# [Assigned task]
Below are the records. Gather each line that holds "unfold".
[Excerpted data — start]
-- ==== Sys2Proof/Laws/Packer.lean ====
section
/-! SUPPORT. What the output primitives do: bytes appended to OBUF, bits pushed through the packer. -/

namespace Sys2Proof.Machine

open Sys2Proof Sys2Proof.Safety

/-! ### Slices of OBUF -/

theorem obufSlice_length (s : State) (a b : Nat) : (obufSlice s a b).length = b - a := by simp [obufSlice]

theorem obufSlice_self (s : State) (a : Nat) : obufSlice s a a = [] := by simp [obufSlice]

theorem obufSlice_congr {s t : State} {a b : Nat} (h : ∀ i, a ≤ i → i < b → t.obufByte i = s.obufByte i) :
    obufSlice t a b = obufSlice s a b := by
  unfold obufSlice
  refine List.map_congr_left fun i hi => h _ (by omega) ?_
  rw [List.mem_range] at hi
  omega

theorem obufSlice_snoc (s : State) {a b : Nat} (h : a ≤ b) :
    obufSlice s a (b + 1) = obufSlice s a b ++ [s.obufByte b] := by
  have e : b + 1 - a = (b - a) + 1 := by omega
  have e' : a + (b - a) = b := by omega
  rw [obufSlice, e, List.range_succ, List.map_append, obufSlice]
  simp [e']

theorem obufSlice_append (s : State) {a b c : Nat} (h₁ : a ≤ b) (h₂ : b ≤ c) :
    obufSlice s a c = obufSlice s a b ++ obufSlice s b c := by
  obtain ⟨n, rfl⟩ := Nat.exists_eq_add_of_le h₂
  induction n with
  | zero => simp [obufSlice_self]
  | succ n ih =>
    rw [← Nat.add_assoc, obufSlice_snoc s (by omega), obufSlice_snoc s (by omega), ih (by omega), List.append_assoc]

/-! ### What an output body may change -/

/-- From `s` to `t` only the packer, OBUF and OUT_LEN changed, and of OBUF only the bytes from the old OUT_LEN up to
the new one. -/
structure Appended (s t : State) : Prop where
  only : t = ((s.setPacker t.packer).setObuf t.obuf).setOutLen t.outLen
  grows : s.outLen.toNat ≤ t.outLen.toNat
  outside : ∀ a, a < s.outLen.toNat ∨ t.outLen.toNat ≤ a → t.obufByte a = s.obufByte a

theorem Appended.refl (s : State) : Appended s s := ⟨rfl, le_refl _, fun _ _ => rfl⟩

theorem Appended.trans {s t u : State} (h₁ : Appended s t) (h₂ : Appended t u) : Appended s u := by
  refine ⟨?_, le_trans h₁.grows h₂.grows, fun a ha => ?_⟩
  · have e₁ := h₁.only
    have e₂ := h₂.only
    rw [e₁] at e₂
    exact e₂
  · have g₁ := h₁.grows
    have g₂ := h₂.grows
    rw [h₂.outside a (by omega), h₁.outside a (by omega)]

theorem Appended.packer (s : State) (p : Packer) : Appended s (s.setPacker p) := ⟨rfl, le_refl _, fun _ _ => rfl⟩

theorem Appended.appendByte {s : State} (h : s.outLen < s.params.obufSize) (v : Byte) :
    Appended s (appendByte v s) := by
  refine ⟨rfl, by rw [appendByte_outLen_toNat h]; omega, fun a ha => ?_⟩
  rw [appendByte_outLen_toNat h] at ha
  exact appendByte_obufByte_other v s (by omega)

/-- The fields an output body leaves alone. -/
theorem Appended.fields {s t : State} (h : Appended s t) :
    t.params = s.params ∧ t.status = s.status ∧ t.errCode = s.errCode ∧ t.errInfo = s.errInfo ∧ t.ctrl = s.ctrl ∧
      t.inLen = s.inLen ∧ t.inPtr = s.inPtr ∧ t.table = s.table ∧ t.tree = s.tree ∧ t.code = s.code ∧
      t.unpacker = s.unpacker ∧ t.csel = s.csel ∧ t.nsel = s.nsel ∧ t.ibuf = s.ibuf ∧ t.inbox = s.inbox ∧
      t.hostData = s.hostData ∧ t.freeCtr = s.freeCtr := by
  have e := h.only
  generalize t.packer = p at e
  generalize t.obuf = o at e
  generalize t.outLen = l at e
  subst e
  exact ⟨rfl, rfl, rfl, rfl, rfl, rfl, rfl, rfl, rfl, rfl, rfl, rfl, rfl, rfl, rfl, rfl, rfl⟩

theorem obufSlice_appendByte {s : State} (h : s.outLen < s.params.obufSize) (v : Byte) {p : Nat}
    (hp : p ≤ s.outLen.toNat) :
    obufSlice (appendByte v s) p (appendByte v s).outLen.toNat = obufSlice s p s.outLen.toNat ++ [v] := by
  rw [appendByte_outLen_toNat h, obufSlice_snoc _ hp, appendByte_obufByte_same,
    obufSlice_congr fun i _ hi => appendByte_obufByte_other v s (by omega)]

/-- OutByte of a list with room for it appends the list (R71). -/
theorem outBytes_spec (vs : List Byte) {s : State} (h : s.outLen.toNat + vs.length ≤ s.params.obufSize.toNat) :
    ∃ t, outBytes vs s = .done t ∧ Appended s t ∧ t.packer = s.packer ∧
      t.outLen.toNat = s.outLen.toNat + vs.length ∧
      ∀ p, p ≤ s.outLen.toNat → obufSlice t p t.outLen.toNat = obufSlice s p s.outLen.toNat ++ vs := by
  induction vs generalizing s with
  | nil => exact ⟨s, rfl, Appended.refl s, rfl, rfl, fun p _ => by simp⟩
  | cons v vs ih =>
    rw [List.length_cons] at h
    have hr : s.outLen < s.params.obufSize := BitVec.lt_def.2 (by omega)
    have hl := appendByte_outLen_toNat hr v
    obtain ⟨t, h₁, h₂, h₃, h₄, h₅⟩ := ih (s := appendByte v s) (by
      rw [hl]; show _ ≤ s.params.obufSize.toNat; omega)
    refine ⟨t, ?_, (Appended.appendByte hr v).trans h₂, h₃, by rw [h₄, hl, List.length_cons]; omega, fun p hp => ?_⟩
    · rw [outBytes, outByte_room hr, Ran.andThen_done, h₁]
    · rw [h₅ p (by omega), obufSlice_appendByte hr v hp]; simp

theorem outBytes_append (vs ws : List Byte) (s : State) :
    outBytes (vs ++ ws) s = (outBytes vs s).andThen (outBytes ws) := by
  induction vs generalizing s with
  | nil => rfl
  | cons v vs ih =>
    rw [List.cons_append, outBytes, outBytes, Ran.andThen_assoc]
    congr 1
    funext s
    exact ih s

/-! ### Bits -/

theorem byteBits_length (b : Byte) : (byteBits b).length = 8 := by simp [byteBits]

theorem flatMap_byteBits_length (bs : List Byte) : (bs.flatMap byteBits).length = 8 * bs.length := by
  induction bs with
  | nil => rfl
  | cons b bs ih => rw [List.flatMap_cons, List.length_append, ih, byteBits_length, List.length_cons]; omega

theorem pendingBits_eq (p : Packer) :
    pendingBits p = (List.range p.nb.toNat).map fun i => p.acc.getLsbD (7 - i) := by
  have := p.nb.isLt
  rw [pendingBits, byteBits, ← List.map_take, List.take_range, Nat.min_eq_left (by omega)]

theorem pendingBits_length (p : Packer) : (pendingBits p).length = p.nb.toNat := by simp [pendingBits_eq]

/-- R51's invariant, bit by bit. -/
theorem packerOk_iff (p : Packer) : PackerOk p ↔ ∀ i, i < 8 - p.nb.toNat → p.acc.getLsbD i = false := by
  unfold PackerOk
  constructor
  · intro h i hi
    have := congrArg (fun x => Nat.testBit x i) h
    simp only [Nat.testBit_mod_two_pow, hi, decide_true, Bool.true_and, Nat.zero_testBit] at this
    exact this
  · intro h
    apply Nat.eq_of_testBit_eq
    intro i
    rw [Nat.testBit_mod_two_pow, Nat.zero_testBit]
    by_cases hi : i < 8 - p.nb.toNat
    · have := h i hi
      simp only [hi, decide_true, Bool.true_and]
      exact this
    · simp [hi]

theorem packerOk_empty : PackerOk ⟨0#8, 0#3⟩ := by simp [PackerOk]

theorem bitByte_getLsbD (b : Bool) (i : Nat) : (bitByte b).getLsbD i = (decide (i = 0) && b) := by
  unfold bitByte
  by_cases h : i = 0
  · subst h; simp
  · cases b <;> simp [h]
[Excerpted data — finish]
# [Response box]
  unfold obufSlice
  unfold PackerOk
  unfold bitByte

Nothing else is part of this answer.